MATERIAL FOR THIS TASK START

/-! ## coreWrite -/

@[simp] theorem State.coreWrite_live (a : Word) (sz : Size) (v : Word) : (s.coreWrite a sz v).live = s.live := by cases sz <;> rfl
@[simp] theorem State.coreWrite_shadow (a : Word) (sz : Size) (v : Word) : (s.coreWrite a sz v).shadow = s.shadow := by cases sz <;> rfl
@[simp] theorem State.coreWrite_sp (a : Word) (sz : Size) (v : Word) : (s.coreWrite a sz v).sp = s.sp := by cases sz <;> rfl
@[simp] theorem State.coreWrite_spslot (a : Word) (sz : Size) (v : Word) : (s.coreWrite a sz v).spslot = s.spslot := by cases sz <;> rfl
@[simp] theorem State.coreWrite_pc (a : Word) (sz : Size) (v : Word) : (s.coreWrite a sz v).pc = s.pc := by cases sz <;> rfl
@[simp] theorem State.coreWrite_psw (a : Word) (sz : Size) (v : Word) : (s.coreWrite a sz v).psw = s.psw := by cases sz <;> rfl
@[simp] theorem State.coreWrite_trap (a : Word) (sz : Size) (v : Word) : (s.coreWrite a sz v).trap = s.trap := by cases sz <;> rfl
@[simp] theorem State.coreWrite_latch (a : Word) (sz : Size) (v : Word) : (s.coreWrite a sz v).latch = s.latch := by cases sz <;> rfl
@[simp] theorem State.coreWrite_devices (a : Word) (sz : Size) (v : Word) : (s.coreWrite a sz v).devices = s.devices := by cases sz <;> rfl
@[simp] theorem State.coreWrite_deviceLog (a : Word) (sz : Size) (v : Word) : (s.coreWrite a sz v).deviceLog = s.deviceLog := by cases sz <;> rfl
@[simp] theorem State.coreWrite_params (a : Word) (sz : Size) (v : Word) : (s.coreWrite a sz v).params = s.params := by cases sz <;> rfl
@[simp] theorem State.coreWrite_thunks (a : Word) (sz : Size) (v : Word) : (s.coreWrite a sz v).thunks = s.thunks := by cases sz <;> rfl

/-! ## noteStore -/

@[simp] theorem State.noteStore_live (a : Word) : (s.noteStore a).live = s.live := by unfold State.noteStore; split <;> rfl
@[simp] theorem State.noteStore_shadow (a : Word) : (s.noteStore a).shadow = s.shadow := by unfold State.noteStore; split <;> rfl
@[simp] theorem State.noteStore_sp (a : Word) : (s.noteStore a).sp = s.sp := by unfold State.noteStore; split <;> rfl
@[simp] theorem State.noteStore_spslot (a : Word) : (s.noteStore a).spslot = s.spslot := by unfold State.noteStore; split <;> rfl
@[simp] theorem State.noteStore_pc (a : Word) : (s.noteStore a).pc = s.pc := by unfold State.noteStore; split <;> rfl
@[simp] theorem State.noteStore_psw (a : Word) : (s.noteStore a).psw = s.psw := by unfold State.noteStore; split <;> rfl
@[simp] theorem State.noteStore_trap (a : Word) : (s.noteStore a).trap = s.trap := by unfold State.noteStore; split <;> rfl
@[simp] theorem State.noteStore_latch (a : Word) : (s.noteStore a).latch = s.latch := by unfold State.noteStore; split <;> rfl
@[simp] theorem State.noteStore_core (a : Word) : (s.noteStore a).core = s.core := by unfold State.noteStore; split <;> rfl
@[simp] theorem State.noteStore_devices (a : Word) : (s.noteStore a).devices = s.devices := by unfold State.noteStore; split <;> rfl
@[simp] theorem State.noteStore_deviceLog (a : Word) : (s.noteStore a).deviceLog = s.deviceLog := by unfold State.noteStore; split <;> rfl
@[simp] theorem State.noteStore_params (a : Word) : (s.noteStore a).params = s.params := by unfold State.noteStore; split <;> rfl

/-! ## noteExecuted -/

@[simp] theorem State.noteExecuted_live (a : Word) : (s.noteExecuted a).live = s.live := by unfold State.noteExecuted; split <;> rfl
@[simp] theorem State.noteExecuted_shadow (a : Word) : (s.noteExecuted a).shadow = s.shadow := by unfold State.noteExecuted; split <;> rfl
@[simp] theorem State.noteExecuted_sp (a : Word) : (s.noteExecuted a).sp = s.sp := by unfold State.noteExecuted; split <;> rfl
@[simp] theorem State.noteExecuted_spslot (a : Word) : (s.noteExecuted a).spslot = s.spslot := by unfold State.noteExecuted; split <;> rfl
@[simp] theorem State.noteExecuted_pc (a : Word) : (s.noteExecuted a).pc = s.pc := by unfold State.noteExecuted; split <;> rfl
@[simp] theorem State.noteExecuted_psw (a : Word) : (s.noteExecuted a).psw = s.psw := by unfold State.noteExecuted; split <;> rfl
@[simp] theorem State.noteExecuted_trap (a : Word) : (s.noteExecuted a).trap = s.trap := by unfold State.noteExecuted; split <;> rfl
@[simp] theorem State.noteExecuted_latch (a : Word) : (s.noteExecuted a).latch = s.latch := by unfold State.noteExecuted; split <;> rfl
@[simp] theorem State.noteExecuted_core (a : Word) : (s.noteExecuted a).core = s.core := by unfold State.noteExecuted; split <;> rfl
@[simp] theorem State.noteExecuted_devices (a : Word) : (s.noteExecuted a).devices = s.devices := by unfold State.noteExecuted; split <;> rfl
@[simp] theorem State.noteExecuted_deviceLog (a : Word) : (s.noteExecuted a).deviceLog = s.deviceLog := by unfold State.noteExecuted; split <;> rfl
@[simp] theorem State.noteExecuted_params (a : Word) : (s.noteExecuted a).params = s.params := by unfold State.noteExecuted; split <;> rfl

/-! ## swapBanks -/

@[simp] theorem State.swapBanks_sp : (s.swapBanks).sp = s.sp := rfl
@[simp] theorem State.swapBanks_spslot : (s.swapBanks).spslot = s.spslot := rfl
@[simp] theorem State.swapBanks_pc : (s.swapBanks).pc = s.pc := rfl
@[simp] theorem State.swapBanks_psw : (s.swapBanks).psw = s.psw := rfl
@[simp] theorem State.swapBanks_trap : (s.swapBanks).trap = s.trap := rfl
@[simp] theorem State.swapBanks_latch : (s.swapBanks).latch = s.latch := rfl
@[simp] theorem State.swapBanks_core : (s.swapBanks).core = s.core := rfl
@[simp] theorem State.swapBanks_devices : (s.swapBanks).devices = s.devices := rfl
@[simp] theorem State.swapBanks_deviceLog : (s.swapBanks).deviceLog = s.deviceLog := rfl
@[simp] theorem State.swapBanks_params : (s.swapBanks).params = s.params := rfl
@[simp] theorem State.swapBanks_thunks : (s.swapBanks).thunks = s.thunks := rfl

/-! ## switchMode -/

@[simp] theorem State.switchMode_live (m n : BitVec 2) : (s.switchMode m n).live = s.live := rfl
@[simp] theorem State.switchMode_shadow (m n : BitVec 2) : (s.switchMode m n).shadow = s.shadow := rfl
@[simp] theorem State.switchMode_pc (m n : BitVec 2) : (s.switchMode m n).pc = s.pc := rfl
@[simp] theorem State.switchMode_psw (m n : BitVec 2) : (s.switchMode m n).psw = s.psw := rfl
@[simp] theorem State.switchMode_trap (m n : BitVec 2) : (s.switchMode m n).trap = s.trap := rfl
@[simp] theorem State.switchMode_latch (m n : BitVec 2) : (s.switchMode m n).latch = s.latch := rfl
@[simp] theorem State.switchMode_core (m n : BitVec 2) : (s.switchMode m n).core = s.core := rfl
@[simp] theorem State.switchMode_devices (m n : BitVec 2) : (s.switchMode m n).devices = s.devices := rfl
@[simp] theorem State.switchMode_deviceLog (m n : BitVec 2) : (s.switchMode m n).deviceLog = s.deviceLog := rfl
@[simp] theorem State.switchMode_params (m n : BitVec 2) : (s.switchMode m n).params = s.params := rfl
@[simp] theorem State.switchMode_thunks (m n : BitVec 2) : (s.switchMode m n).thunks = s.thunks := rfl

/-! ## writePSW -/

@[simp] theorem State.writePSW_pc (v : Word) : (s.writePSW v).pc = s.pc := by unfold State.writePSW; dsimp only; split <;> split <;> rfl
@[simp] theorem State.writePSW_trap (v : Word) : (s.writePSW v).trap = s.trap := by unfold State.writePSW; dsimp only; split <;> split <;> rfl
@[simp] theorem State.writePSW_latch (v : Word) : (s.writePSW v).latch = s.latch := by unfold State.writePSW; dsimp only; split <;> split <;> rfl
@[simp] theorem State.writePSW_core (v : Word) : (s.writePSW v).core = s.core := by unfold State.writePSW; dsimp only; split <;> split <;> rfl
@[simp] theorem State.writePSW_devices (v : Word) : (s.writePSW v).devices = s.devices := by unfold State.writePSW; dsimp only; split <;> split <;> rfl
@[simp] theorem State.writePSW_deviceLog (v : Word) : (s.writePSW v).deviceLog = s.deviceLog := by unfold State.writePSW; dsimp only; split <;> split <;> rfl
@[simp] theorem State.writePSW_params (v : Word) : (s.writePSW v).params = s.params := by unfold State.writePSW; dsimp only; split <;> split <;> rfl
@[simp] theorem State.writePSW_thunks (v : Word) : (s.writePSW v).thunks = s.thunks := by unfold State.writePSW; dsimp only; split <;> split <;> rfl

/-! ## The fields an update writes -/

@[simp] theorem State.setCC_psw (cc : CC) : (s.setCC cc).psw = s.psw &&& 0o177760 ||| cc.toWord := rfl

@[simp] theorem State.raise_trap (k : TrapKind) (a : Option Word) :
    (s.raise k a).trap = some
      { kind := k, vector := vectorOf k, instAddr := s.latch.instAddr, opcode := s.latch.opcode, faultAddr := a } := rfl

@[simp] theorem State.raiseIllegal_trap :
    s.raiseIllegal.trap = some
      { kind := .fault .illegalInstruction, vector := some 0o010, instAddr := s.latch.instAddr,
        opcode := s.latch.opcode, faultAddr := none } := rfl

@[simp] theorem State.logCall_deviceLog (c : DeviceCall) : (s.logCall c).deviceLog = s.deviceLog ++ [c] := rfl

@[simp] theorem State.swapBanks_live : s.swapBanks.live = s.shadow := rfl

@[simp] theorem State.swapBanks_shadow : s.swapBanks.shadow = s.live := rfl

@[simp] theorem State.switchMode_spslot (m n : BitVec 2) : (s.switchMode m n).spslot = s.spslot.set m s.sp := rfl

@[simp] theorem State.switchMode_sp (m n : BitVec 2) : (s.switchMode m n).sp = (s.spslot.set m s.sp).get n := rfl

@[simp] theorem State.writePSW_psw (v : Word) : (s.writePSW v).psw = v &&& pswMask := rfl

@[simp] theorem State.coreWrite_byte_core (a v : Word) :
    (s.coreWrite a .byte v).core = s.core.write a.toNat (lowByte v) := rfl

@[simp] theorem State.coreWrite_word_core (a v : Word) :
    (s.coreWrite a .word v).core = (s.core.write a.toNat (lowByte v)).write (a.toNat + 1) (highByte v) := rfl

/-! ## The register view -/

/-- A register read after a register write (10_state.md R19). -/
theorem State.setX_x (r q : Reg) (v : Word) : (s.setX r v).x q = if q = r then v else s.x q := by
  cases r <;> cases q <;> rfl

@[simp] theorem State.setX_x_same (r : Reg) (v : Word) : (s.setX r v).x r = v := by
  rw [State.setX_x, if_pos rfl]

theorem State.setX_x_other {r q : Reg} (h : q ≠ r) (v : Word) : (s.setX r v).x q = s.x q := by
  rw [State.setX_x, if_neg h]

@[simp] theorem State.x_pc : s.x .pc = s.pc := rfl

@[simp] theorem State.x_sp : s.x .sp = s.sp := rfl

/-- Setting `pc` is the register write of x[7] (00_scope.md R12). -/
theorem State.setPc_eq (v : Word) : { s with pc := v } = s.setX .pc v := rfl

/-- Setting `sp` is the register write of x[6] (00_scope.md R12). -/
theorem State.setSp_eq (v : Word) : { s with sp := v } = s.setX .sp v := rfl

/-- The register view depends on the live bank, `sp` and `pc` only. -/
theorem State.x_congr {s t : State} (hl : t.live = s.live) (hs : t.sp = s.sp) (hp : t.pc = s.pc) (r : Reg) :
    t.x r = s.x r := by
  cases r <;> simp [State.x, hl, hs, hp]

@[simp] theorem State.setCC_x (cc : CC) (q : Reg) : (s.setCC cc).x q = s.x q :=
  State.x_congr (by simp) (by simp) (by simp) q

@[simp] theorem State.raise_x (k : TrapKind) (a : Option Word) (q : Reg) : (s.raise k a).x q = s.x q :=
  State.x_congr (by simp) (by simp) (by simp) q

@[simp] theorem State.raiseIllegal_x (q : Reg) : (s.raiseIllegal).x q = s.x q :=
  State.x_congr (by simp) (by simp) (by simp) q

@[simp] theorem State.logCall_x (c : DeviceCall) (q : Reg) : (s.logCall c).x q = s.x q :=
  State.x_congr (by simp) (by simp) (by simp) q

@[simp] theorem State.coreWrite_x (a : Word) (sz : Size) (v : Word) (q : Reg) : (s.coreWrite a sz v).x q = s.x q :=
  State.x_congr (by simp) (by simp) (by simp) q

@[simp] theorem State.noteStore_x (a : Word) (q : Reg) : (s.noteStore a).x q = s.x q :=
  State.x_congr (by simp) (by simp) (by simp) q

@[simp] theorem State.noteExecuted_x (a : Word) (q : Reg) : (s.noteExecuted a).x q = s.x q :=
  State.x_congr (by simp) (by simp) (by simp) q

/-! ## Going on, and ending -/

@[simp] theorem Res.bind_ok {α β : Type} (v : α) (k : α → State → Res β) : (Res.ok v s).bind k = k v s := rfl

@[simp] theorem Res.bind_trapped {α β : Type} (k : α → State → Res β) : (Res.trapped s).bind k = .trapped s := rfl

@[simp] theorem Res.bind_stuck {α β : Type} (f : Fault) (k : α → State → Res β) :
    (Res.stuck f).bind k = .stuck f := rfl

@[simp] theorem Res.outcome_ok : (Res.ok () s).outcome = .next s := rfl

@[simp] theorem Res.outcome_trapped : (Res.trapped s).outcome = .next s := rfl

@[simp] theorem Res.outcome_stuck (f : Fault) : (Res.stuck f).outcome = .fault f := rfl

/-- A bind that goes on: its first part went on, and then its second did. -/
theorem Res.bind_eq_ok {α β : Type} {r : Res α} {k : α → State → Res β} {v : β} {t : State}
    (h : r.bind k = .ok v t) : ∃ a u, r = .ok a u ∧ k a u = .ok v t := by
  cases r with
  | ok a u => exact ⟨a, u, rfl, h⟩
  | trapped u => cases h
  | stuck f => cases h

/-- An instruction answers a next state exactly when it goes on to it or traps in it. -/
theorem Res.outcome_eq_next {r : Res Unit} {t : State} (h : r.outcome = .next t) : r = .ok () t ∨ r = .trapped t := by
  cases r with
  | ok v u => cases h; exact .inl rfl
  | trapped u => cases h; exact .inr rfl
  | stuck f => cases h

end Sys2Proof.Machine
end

MATERIAL FOR THIS TASK END

• [DIRECTIONS FOR THIS TASK]
The response must hold only the lines above from the line with "s.sp := by unfold State.noteStore; split <;> rfl" through the line with "s.shadow := by unfold State.noteExecuted; split <;> rfl", each copied exactly, both ends kept.

• [RESULT]
@[simp] theorem State.noteStore_sp (a : Word) : (s.noteStore a).sp = s.sp := by unfold State.noteStore; split <;> rfl
@[simp] theorem State.noteStore_spslot (a : Word) : (s.noteStore a).spslot = s.spslot := by unfold State.noteStore; split <;> rfl
@[simp] theorem State.noteStore_pc (a : Word) : (s.noteStore a).pc = s.pc := by unfold State.noteStore; split <;> rfl
@[simp] theorem State.noteStore_psw (a : Word) : (s.noteStore a).psw = s.psw := by unfold State.noteStore; split <;> rfl
@[simp] theorem State.noteStore_trap (a : Word) : (s.noteStore a).trap = s.trap := by unfold State.noteStore; split <;> rfl
@[simp] theorem State.noteStore_latch (a : Word) : (s.noteStore a).latch = s.latch := by unfold State.noteStore; split <;> rfl
@[simp] theorem State.noteStore_core (a : Word) : (s.noteStore a).core = s.core := by unfold State.noteStore; split <;> rfl
@[simp] theorem State.noteStore_devices (a : Word) : (s.noteStore a).devices = s.devices := by unfold State.noteStore; split <;> rfl
@[simp] theorem State.noteStore_deviceLog (a : Word) : (s.noteStore a).deviceLog = s.deviceLog := by unfold State.noteStore; split <;> rfl
@[simp] theorem State.noteStore_params (a : Word) : (s.noteStore a).params = s.params := by unfold State.noteStore; split <;> rfl

/-! ## noteExecuted -/

@[simp] theorem State.noteExecuted_live (a : Word) : (s.noteExecuted a).live = s.live := by unfold State.noteExecuted; split <;> rfl
@[simp] theorem State.noteExecuted_shadow (a : Word) : (s.noteExecuted a).shadow = s.shadow := by unfold State.noteExecuted; split <;> rfl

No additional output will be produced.